> _What the exercise asks_: Wherever the line with "def tokOf (w" sits in the listing below, transcribe from it up to and including the line with "def destOk (d", exactly, and leave the remaining lines out.

>>>

-- ==== Sys2Proof/Machine/Token.lean ====
section
/-!
DEFINITION. Message words (R59 to R63): their fields, their shapes and intervals, and tokens built from fields.
-/

namespace Sys2Proof.Machine

/-- The fields of a message word (R59); `len` is LEN, the run length minus one. -/
structure TokF where
  ctx    : Nat
  opc    : Nat
  port   : Nat
  kind   : Nat
  vec    : Bool
  tagb   : Bool
  len    : Nat
  stride : Nat
  start  : Nat
  dest   : Nat
  nopc   : Nat
  value  : Nat
  deriving DecidableEq, Repr

/-- KIND HELD (R59). -/
def kHeld : Nat := 0
/-- KIND SAMPLED. -/
def kSampled : Nat := 1
/-- KIND BLOT. -/
def kBlot : Nat := 2
/-- KIND CONTROL. -/
def kControl : Nat := 3

/-- The fields of a message word (R59). -/
def tokOf (w : BitVec 128) : TokF :=
  let x := w.toNat
  { ctx := fld x 116 12, opc := fld x 108 8, port := fld x 106 2, kind := fld x 104 2, vec := bit x 103
    tagb := bit x 102, len := fld x 97 5, stride := fld x 86 11, start := fld x 54 32, dest := fld x 40 14
    nopc := fld x 32 8, value := fld x 0 32 }

/-- The message word of its fields (R59). -/
def TokF.pack (f : TokF) : BitVec 128 :=
  BitVec.ofNat 128 (
    f.value % 2 ^ 32 + f.nopc % 2 ^ 8 * 2 ^ 32 + f.dest % 2 ^ 14 * 2 ^ 40 + f.start % 2 ^ 32 * 2 ^ 54 +
    f.stride % 2 ^ 11 * 2 ^ 86 + f.len % 2 ^ 5 * 2 ^ 97 + b2n f.tagb * 2 ^ 102 + b2n f.vec * 2 ^ 103 +
    f.kind % 4 * 2 ^ 104 + f.port % 4 * 2 ^ 106 + f.opc % 2 ^ 8 * 2 ^ 108 + f.ctx % 2 ^ 12 * 2 ^ 116)

/-- The fields of a token's word. -/
def Token.f (t : Token) : TokF := tokOf t.word

/-- The context of a token. -/
def Token.cid (t : Token) : Nat := t.f.ctx

/-- A control code is assigned: 0x01 to 0x04 with VALUE[23:0] zero (R63). -/
def ctlOk (value : Nat) : Bool := value % 2 ^ 24 == 0 && 1 ≤ value / 2 ^ 24 && value / 2 ^ 24 ≤ 4

/-- A word fits its row of R62; a control code is assigned (R64). -/
def TokF.fits (f : TokF) : Bool :=
  if f.kind = kSampled then
    1 ≤ f.stride && (if f.vec then f.port != 3 else f.len == 0 || f.port == 3)
  else if f.kind = kControl then !f.vec && ctlOk f.value
  else !f.vec && (1 ≤ f.stride || f.len == 0)

/-- A DEST names a compute tile, or the link edge in an assigned part of it (R61). -/
def destOk (d : Nat) : Bool :=
  isTile d || (d / 1024 == 15 && (d / 32 % 32 < 18 || d / 32 % 32 == 31))

/-- The length of a HELD interval; none when it is open (R62). -/
def TokF.span (f : TokF) : Option Nat := if f.stride = 0 then none else some (f.stride * (f.len + 1))

/-- The end of a token's interval (R62). -/
def TokF.stop (f : TokF) : Lim :=
  match f.span with
  | none => .inf
  | some n => .fin (f.start + n)

/-- The tag of element `i`. -/
def Token.tagAt (t : Token) (i : Nat) : Option Byte := if t.f.tagb then some (t.tags.getD i 0) else none

/-- The slots of a data token (R62): one for HELD and for an open BLOT, else one for each element. -/
def Token.slots (t : Token) : List Slot :=
  let f := t.f
  let v := BitVec.ofNat 32 f.value
  let slot (i : Nat) (e : Elem) : Slot := ⟨f.start + i * f.stride, .fin (f.start + (i + 1) * f.stride), e, t.tagAt i⟩
  if f.kind = kHeld then
    [⟨f.start, f.stop, .val (if f.port = 3 then BitVec.ofNat 32 (f.value % 2) else v), t.tagAt 0⟩]
  else if f.kind = kBlot then
    if f.stride = 0 then [⟨f.start, .inf, .blot v, t.tagAt 0⟩]
    else (List.range (f.len + 1)).map fun i => slot i (.blot v)
  else if f.vec then (List.range (f.len + 1)).map fun i => slot i (.val (t.elems.getD i 0))
  else if f.port = 3 then (List.range (f.len + 1)).map fun i => slot i (.val (BitVec.ofNat 32 (b2n (bit f.value i))))
  else [slot 0 (.val v)]

/-- A token counts as HELD for the shape of a result (R69). -/
def TokF.countsHeld (f : TokF) : Bool := f.kind == kHeld || (f.kind == kBlot && f.stride == 0)

/-- VALUE of a blot made at a tile: cause, origin tile, and handler and operation code (R86, R377). -/
def blotValue (cause tile h op : Nat) : Lane :=
  BitVec.ofNat 32 (cause % 16 * 2 ^ 28 + tile % 2 ^ 14 * 2 ^ 14 + h % 64 * 2 ^ 8 + op % 256)

/-- Cause INVALID (R377). -/
def bInvalid : Nat := 1
/-- Cause OVF-POS. -/
def bOvfPos : Nat := 2
/-- Cause OVF-NEG. -/
def bOvfNeg : Nat := 3
/-- Cause DIVZERO. -/
def bDivZero : Nat := 4
/-- Cause POISON. -/
def bPoison : Nat := 5
/-- Cause CONVERT. -/
def bConvert : Nat := 6
/-- Cause ILLOP. -/
def bIllop : Nat := 7
/-- Cause DOMAIN. -/
def bDomain : Nat := 8

/-- Limits in order. -/
def Lim.le : Lim → Lim → Bool
  | _, .inf => true
  | .inf, .fin _ => false
  | .fin a, .fin b => decide (a ≤ b)

/-- The lesser limit. -/
def Lim.min (a b : Lim) : Lim := if a.le b then a else b

/-- The greater limit. -/
def Lim.max (a b : Lim) : Lim := if a.le b then b else a

/-- A tick lies below a limit. -/
def Lim.above (a : Lim) (t : Nat) : Bool :=
  match a with
  | .inf => true
  | .fin x => decide (t < x)

/-- A limit as a number, an open one as `d`. -/
def Lim.toNat (a : Lim) (d : Nat) : Nat :=
  match a with
  | .inf => d
  | .fin x => x

/-- The round of a tick: floor(t / L), with 0 when no length is set (R52). -/
def roundOf (c : Context) (t : Nat) : Nat := if c.sr.rlen = 0 then 0 else t / c.sr.rlen.toNat

/-- A token put on its way (R46, R59). -/
def send (s : State) (src : Nat) (t : Token) : State := { s with net := s.net ++ [⟨src, t.f.dest, t⟩] }

/-- The sender key of a handler. -/
def srcHandler (tile h : Nat) : Nat := 64 * tile + h
/-- The sender key of a sequencer. -/
def srcSeq (cid : Nat) : Nat := 2 ^ 21 + cid
/-- The sender key of a stream port. -/
def srcPort (tile port : Nat) : Nat := 2 ^ 22 + 4 * tile + port
/-- The sender key of the link edge of a port. -/
def srcLink (port : Nat) : Nat := 2 ^ 23 + port

/-- A token in flight may arrive next: no earlier one of the same sender to the same tile is still on its way
(R184, R283). -/
def isFirst (net : List Flight) (n : Nat) : Bool :=
  match net[n]? with
  | none => false
  | some f => (net.take n).all fun g => !(g.src == f.src && g.dst == f.dst)

/-- A CONTROL token. -/
def controlToken (cid opc port code start dest : Nat) : Token :=
  ⟨{ ctx := cid, opc := opc, port := port, kind := kControl, vec := false, tagb := false, len := 0, stride := 0
     start := start, dest := dest, nopc := 0, value := code * 2 ^ 24 : TokF }.pack, [], []⟩

end Sys2Proof.Machine
end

<<<

> _Result for this exercise_:
def tokOf (w : BitVec 128) : TokF :=
  let x := w.toNat
  { ctx := fld x 116 12, opc := fld x 108 8, port := fld x 106 2, kind := fld x 104 2, vec := bit x 103
    tagb := bit x 102, len := fld x 97 5, stride := fld x 86 11, start := fld x 54 32, dest := fld x 40 14
    nopc := fld x 32 8, value := fld x 0 32 }

/-- The message word of its fields (R59). -/
def TokF.pack (f : TokF) : BitVec 128 :=
  BitVec.ofNat 128 (
    f.value % 2 ^ 32 + f.nopc % 2 ^ 8 * 2 ^ 32 + f.dest % 2 ^ 14 * 2 ^ 40 + f.start % 2 ^ 32 * 2 ^ 54 +
    f.stride % 2 ^ 11 * 2 ^ 86 + f.len % 2 ^ 5 * 2 ^ 97 + b2n f.tagb * 2 ^ 102 + b2n f.vec * 2 ^ 103 +
    f.kind % 4 * 2 ^ 104 + f.port % 4 * 2 ^ 106 + f.opc % 2 ^ 8 * 2 ^ 108 + f.ctx % 2 ^ 12 * 2 ^ 116)

/-- The fields of a token's word. -/
def Token.f (t : Token) : TokF := tokOf t.word

/-- The context of a token. -/
def Token.cid (t : Token) : Nat := t.f.ctx

/-- A control code is assigned: 0x01 to 0x04 with VALUE[23:0] zero (R63). -/
def ctlOk (value : Nat) : Bool := value % 2 ^ 24 == 0 && 1 ≤ value / 2 ^ 24 && value / 2 ^ 24 ≤ 4

/-- A word fits its row of R62; a control code is assigned (R64). -/
def TokF.fits (f : TokF) : Bool :=
  if f.kind = kSampled then
    1 ≤ f.stride && (if f.vec then f.port != 3 else f.len == 0 || f.port == 3)
  else if f.kind = kControl then !f.vec && ctlOk f.value
  else !f.vec && (1 ≤ f.stride || f.len == 0)

/-- A DEST names a compute tile, or the link edge in an assigned part of it (R61). -/
def destOk (d : Nat) : Bool :=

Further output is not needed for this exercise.